[Stored items]
━━━━━━━━━━

-- ==== Sys2Proof/Laws/State.lean ====
section
/-!
SUPPORT. One lemma per field per update of the state, each true by rfl, so that no proof unfolds a record update.
-/

namespace Sys2Proof.Machine

@[simp] theorem State.log_sclO (e : Event) (s : State) : (s.log e).sclO = s.sclO := rfl
@[simp] theorem State.log_sdaO (e : Event) (s : State) : (s.log e).sdaO = s.sdaO := rfl
@[simp] theorem State.log_sdaOe (e : Event) (s : State) : (s.log e).sdaOe = s.sdaOe := rfl
@[simp] theorem State.log_busy (e : Event) (s : State) : (s.log e).busy = s.busy := rfl
@[simp] theorem State.log_nack (e : Event) (s : State) : (s.log e).nack = s.nack := rfl
@[simp] theorem State.log_illegal (e : Event) (s : State) : (s.log e).illegal = s.illegal := rfl
@[simp] theorem State.log_rxbyte (e : Event) (s : State) : (s.log e).rxbyte = s.rxbyte := rfl
@[simp] theorem State.log_cmdw (e : Event) (s : State) : (s.log e).cmdw = s.cmdw := rfl
@[simp] theorem State.log_seq (e : Event) (s : State) : (s.log e).seq = s.seq := rfl
@[simp] theorem State.log_sr (e : Event) (s : State) : (s.log e).sr = s.sr := rfl
@[simp] theorem State.log_bitcnt (e : Event) (s : State) : (s.log e).bitcnt = s.bitcnt := rfl
@[simp] theorem State.log_retry (e : Event) (s : State) : (s.log e).retry = s.retry := rfl
@[simp] theorem State.log_dtimer (e : Event) (s : State) : (s.log e).dtimer = s.dtimer := rfl
@[simp] theorem State.log_rst (e : Event) (s : State) : (s.log e).rst = s.rst := rfl
@[simp] theorem State.log_held (e : Event) (s : State) : (s.log e).held = s.held := rfl
@[simp] theorem State.log_trace (e : Event) (s : State) : (s.log e).trace = s.trace ++ [e] := rfl
@[simp] theorem State.log_owner (e : Event) (s : State) : (s.log e).owner = s.owner := rfl
@[simp] theorem State.log_replies (e : Event) (s : State) : (s.log e).replies = s.replies := rfl
@[simp] theorem State.log_agenda (e : Event) (s : State) : (s.log e).agenda = s.agenda := rfl
@[simp] theorem State.log_peer (e : Event) (s : State) : (s.log e).peer = s.peer := rfl
@[simp] theorem State.log_draws (e : Event) (s : State) : (s.log e).draws = s.draws := rfl
@[simp] theorem State.log_picks (e : Event) (s : State) : (s.log e).picks = s.picks := rfl
@[simp] theorem State.log_accepted (e : Event) (s : State) : (s.log e).accepted = s.accepted := rfl

@[simp] theorem State.dirOut_sclO (s : State) : (s.dirOut).sclO = s.sclO := rfl
@[simp] theorem State.dirOut_sdaO (s : State) : (s.dirOut).sdaO = s.sdaO := rfl
@[simp] theorem State.dirOut_sdaOe (s : State) : (s.dirOut).sdaOe = true := rfl
@[simp] theorem State.dirOut_busy (s : State) : (s.dirOut).busy = s.busy := rfl
@[simp] theorem State.dirOut_nack (s : State) : (s.dirOut).nack = s.nack := rfl
@[simp] theorem State.dirOut_illegal (s : State) : (s.dirOut).illegal = s.illegal := rfl
@[simp] theorem State.dirOut_rxbyte (s : State) : (s.dirOut).rxbyte = s.rxbyte := rfl
@[simp] theorem State.dirOut_cmdw (s : State) : (s.dirOut).cmdw = s.cmdw := rfl
@[simp] theorem State.dirOut_seq (s : State) : (s.dirOut).seq = s.seq := rfl
@[simp] theorem State.dirOut_sr (s : State) : (s.dirOut).sr = s.sr := rfl
@[simp] theorem State.dirOut_bitcnt (s : State) : (s.dirOut).bitcnt = s.bitcnt := rfl
@[simp] theorem State.dirOut_retry (s : State) : (s.dirOut).retry = s.retry := rfl
@[simp] theorem State.dirOut_dtimer (s : State) : (s.dirOut).dtimer = s.dtimer := rfl
@[simp] theorem State.dirOut_rst (s : State) : (s.dirOut).rst = s.rst := rfl
@[simp] theorem State.dirOut_held (s : State) : (s.dirOut).held = s.held := rfl
@[simp] theorem State.dirOut_trace (s : State) : (s.dirOut).trace = s.trace ++ [.dirOut] := rfl
@[simp] theorem State.dirOut_owner (s : State) : (s.dirOut).owner = s.owner := rfl
@[simp] theorem State.dirOut_replies (s : State) : (s.dirOut).replies = s.replies := rfl
@[simp] theorem State.dirOut_agenda (s : State) : (s.dirOut).agenda = s.agenda := rfl
@[simp] theorem State.dirOut_peer (s : State) : (s.dirOut).peer = s.peer := rfl
@[simp] theorem State.dirOut_draws (s : State) : (s.dirOut).draws = s.draws := rfl
@[simp] theorem State.dirOut_picks (s : State) : (s.dirOut).picks = s.picks := rfl
@[simp] theorem State.dirOut_accepted (s : State) : (s.dirOut).accepted = s.accepted := rfl

@[simp] theorem State.dirIn_sclO (s : State) : (s.dirIn).sclO = s.sclO := rfl
@[simp] theorem State.dirIn_sdaO (s : State) : (s.dirIn).sdaO = s.sdaO := rfl
@[simp] theorem State.dirIn_sdaOe (s : State) : (s.dirIn).sdaOe = false := rfl
@[simp] theorem State.dirIn_busy (s : State) : (s.dirIn).busy = s.busy := rfl
@[simp] theorem State.dirIn_nack (s : State) : (s.dirIn).nack = s.nack := rfl
@[simp] theorem State.dirIn_illegal (s : State) : (s.dirIn).illegal = s.illegal := rfl
@[simp] theorem State.dirIn_rxbyte (s : State) : (s.dirIn).rxbyte = s.rxbyte := rfl
@[simp] theorem State.dirIn_cmdw (s : State) : (s.dirIn).cmdw = s.cmdw := rfl
@[simp] theorem State.dirIn_seq (s : State) : (s.dirIn).seq = s.seq := rfl
@[simp] theorem State.dirIn_sr (s : State) : (s.dirIn).sr = s.sr := rfl
@[simp] theorem State.dirIn_bitcnt (s : State) : (s.dirIn).bitcnt = s.bitcnt := rfl
@[simp] theorem State.dirIn_retry (s : State) : (s.dirIn).retry = s.retry := rfl
@[simp] theorem State.dirIn_dtimer (s : State) : (s.dirIn).dtimer = s.dtimer := rfl
@[simp] theorem State.dirIn_rst (s : State) : (s.dirIn).rst = s.rst := rfl
@[simp] theorem State.dirIn_held (s : State) : (s.dirIn).held = s.held := rfl
@[simp] theorem State.dirIn_trace (s : State) : (s.dirIn).trace = s.trace ++ [.dirIn] := rfl
@[simp] theorem State.dirIn_owner (s : State) : (s.dirIn).owner = s.owner := rfl
@[simp] theorem State.dirIn_replies (s : State) : (s.dirIn).replies = s.replies := rfl
@[simp] theorem State.dirIn_agenda (s : State) : (s.dirIn).agenda = s.agenda := rfl
@[simp] theorem State.dirIn_peer (s : State) : (s.dirIn).peer = s.peer := rfl
@[simp] theorem State.dirIn_draws (s : State) : (s.dirIn).draws = s.draws := rfl
@[simp] theorem State.dirIn_picks (s : State) : (s.dirIn).picks = s.picks := rfl
@[simp] theorem State.dirIn_accepted (s : State) : (s.dirIn).accepted = s.accepted := rfl

@[simp] theorem State.setScl_sclO (v : Bool) (s : State) : (s.setScl v).sclO = v := rfl
@[simp] theorem State.setScl_sdaO (v : Bool) (s : State) : (s.setScl v).sdaO = s.sdaO := rfl
@[simp] theorem State.setScl_sdaOe (v : Bool) (s : State) : (s.setScl v).sdaOe = s.sdaOe := rfl
@[simp] theorem State.setScl_busy (v : Bool) (s : State) : (s.setScl v).busy = s.busy := rfl
@[simp] theorem State.setScl_nack (v : Bool) (s : State) : (s.setScl v).nack = s.nack := rfl
@[simp] theorem State.setScl_illegal (v : Bool) (s : State) : (s.setScl v).illegal = s.illegal := rfl
@[simp] theorem State.setScl_rxbyte (v : Bool) (s : State) : (s.setScl v).rxbyte = s.rxbyte := rfl
@[simp] theorem State.setScl_cmdw (v : Bool) (s : State) : (s.setScl v).cmdw = s.cmdw := rfl
@[simp] theorem State.setScl_seq (v : Bool) (s : State) : (s.setScl v).seq = s.seq := rfl
@[simp] theorem State.setScl_sr (v : Bool) (s : State) : (s.setScl v).sr = s.sr := rfl
@[simp] theorem State.setScl_bitcnt (v : Bool) (s : State) : (s.setScl v).bitcnt = s.bitcnt := rfl
@[simp] theorem State.setScl_retry (v : Bool) (s : State) : (s.setScl v).retry = s.retry := rfl
@[simp] theorem State.setScl_dtimer (v : Bool) (s : State) : (s.setScl v).dtimer = s.dtimer := rfl
@[simp] theorem State.setScl_rst (v : Bool) (s : State) : (s.setScl v).rst = s.rst := rfl
@[simp] theorem State.setScl_held (v : Bool) (s : State) : (s.setScl v).held = s.held := rfl
@[simp] theorem State.setScl_trace (v : Bool) (s : State) : (s.setScl v).trace = s.trace ++ [.set .scl v] := rfl
@[simp] theorem State.setScl_owner (v : Bool) (s : State) : (s.setScl v).owner = s.owner := rfl
@[simp] theorem State.setScl_replies (v : Bool) (s : State) : (s.setScl v).replies = s.replies := rfl
@[simp] theorem State.setScl_agenda (v : Bool) (s : State) : (s.setScl v).agenda = s.agenda := rfl
@[simp] theorem State.setScl_peer (v : Bool) (s : State) : (s.setScl v).peer = s.peer := rfl
@[simp] theorem State.setScl_draws (v : Bool) (s : State) : (s.setScl v).draws = s.draws := rfl
@[simp] theorem State.setScl_picks (v : Bool) (s : State) : (s.setScl v).picks = s.picks := rfl
@[simp] theorem State.setScl_accepted (v : Bool) (s : State) : (s.setScl v).accepted = s.accepted := rfl

@[simp] theorem State.setSda_sclO (v : Bool) (s : State) : (s.setSda v).sclO = s.sclO := rfl
@[simp] theorem State.setSda_sdaO (v : Bool) (s : State) : (s.setSda v).sdaO = v := rfl
@[simp] theorem State.setSda_sdaOe (v : Bool) (s : State) : (s.setSda v).sdaOe = s.sdaOe := rfl
@[simp] theorem State.setSda_busy (v : Bool) (s : State) : (s.setSda v).busy = s.busy := rfl
@[simp] theorem State.setSda_nack (v : Bool) (s : State) : (s.setSda v).nack = s.nack := rfl
@[simp] theorem State.setSda_illegal (v : Bool) (s : State) : (s.setSda v).illegal = s.illegal := rfl
@[simp] theorem State.setSda_rxbyte (v : Bool) (s : State) : (s.setSda v).rxbyte = s.rxbyte := rfl
@[simp] theorem State.setSda_cmdw (v : Bool) (s : State) : (s.setSda v).cmdw = s.cmdw := rfl
@[simp] theorem State.setSda_seq (v : Bool) (s : State) : (s.setSda v).seq = s.seq := rfl
@[simp] theorem State.setSda_sr (v : Bool) (s : State) : (s.setSda v).sr = s.sr := rfl
@[simp] theorem State.setSda_bitcnt (v : Bool) (s : State) : (s.setSda v).bitcnt = s.bitcnt := rfl
@[simp] theorem State.setSda_retry (v : Bool) (s : State) : (s.setSda v).retry = s.retry := rfl
@[simp] theorem State.setSda_dtimer (v : Bool) (s : State) : (s.setSda v).dtimer = s.dtimer := rfl
@[simp] theorem State.setSda_rst (v : Bool) (s : State) : (s.setSda v).rst = s.rst := rfl
@[simp] theorem State.setSda_held (v : Bool) (s : State) : (s.setSda v).held = s.held := rfl
@[simp] theorem State.setSda_trace (v : Bool) (s : State) : (s.setSda v).trace = s.trace ++ [.set .sda v] := rfl
@[simp] theorem State.setSda_owner (v : Bool) (s : State) : (s.setSda v).owner = s.owner := rfl
@[simp] theorem State.setSda_replies (v : Bool) (s : State) : (s.setSda v).replies = s.replies := rfl
@[simp] theorem State.setSda_agenda (v : Bool) (s : State) : (s.setSda v).agenda = s.agenda := rfl
@[simp] theorem State.setSda_peer (v : Bool) (s : State) : (s.setSda v).peer = s.peer := rfl
@[simp] theorem State.setSda_draws (v : Bool) (s : State) : (s.setSda v).draws = s.draws := rfl
@[simp] theorem State.setSda_picks (v : Bool) (s : State) : (s.setSda v).picks = s.picks := rfl
@[simp] theorem State.setSda_accepted (v : Bool) (s : State) : (s.setSda v).accepted = s.accepted := rfl

@[simp] theorem State.delay_sclO (n : Nat) (s : State) : (s.delay n).sclO = s.sclO := rfl
@[simp] theorem State.delay_sdaO (n : Nat) (s : State) : (s.delay n).sdaO = s.sdaO := rfl
@[simp] theorem State.delay_sdaOe (n : Nat) (s : State) : (s.delay n).sdaOe = s.sdaOe := rfl
@[simp] theorem State.delay_busy (n : Nat) (s : State) : (s.delay n).busy = s.busy := rfl
@[simp] theorem State.delay_nack (n : Nat) (s : State) : (s.delay n).nack = s.nack := rfl
@[simp] theorem State.delay_illegal (n : Nat) (s : State) : (s.delay n).illegal = s.illegal := rfl
@[simp] theorem State.delay_rxbyte (n : Nat) (s : State) : (s.delay n).rxbyte = s.rxbyte := rfl
@[simp] theorem State.delay_cmdw (n : Nat) (s : State) : (s.delay n).cmdw = s.cmdw := rfl
@[simp] theorem State.delay_seq (n : Nat) (s : State) : (s.delay n).seq = s.seq := rfl
@[simp] theorem State.delay_sr (n : Nat) (s : State) : (s.delay n).sr = s.sr := rfl
@[simp] theorem State.delay_bitcnt (n : Nat) (s : State) : (s.delay n).bitcnt = s.bitcnt := rfl
@[simp] theorem State.delay_retry (n : Nat) (s : State) : (s.delay n).retry = s.retry := rfl
@[simp] theorem State.delay_dtimer (n : Nat) (s : State) : (s.delay n).dtimer = 0 := rfl
@[simp] theorem State.delay_rst (n : Nat) (s : State) : (s.delay n).rst = s.rst := rfl
@[simp] theorem State.delay_held (n : Nat) (s : State) : (s.delay n).held = s.held := rfl
@[simp] theorem State.delay_trace (n : Nat) (s : State) : (s.delay n).trace = s.trace ++ [.delay n] := rfl
@[simp] theorem State.delay_owner (n : Nat) (s : State) : (s.delay n).owner = s.owner := rfl
@[simp] theorem State.delay_replies (n : Nat) (s : State) : (s.delay n).replies = s.replies := rfl
@[simp] theorem State.delay_agenda (n : Nat) (s : State) : (s.delay n).agenda = s.agenda := rfl
@[simp] theorem State.delay_peer (n : Nat) (s : State) : (s.delay n).peer = s.peer := rfl
@[simp] theorem State.delay_draws (n : Nat) (s : State) : (s.delay n).draws = s.draws := rfl
@[simp] theorem State.delay_picks (n : Nat) (s : State) : (s.delay n).picks = s.picks := rfl
@[simp] theorem State.delay_accepted (n : Nat) (s : State) : (s.delay n).accepted = s.accepted := rfl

━━━━━━━━━━

The task - With the first line being the one containing "(s.setSda v).draws = s.draws := rfl" and the last line the one containing "(s.delay n).retry = s.retry := rfl", transcribe exactly the lines above that fall in that range.

Reply -
@[simp] theorem State.setSda_draws (v : Bool) (s : State) : (s.setSda v).draws = s.draws := rfl
@[simp] theorem State.setSda_picks (v : Bool) (s : State) : (s.setSda v).picks = s.picks := rfl
@[simp] theorem State.setSda_accepted (v : Bool) (s : State) : (s.setSda v).accepted = s.accepted := rfl

@[simp] theorem State.delay_sclO (n : Nat) (s : State) : (s.delay n).sclO = s.sclO := rfl
@[simp] theorem State.delay_sdaO (n : Nat) (s : State) : (s.delay n).sdaO = s.sdaO := rfl
@[simp] theorem State.delay_sdaOe (n : Nat) (s : State) : (s.delay n).sdaOe = s.sdaOe := rfl
@[simp] theorem State.delay_busy (n : Nat) (s : State) : (s.delay n).busy = s.busy := rfl
@[simp] theorem State.delay_nack (n : Nat) (s : State) : (s.delay n).nack = s.nack := rfl
@[simp] theorem State.delay_illegal (n : Nat) (s : State) : (s.delay n).illegal = s.illegal := rfl
@[simp] theorem State.delay_rxbyte (n : Nat) (s : State) : (s.delay n).rxbyte = s.rxbyte := rfl
@[simp] theorem State.delay_cmdw (n : Nat) (s : State) : (s.delay n).cmdw = s.cmdw := rfl
@[simp] theorem State.delay_seq (n : Nat) (s : State) : (s.delay n).seq = s.seq := rfl
@[simp] theorem State.delay_sr (n : Nat) (s : State) : (s.delay n).sr = s.sr := rfl
@[simp] theorem State.delay_bitcnt (n : Nat) (s : State) : (s.delay n).bitcnt = s.bitcnt := rfl
@[simp] theorem State.delay_retry (n : Nat) (s : State) : (s.delay n).retry = s.retry := rfl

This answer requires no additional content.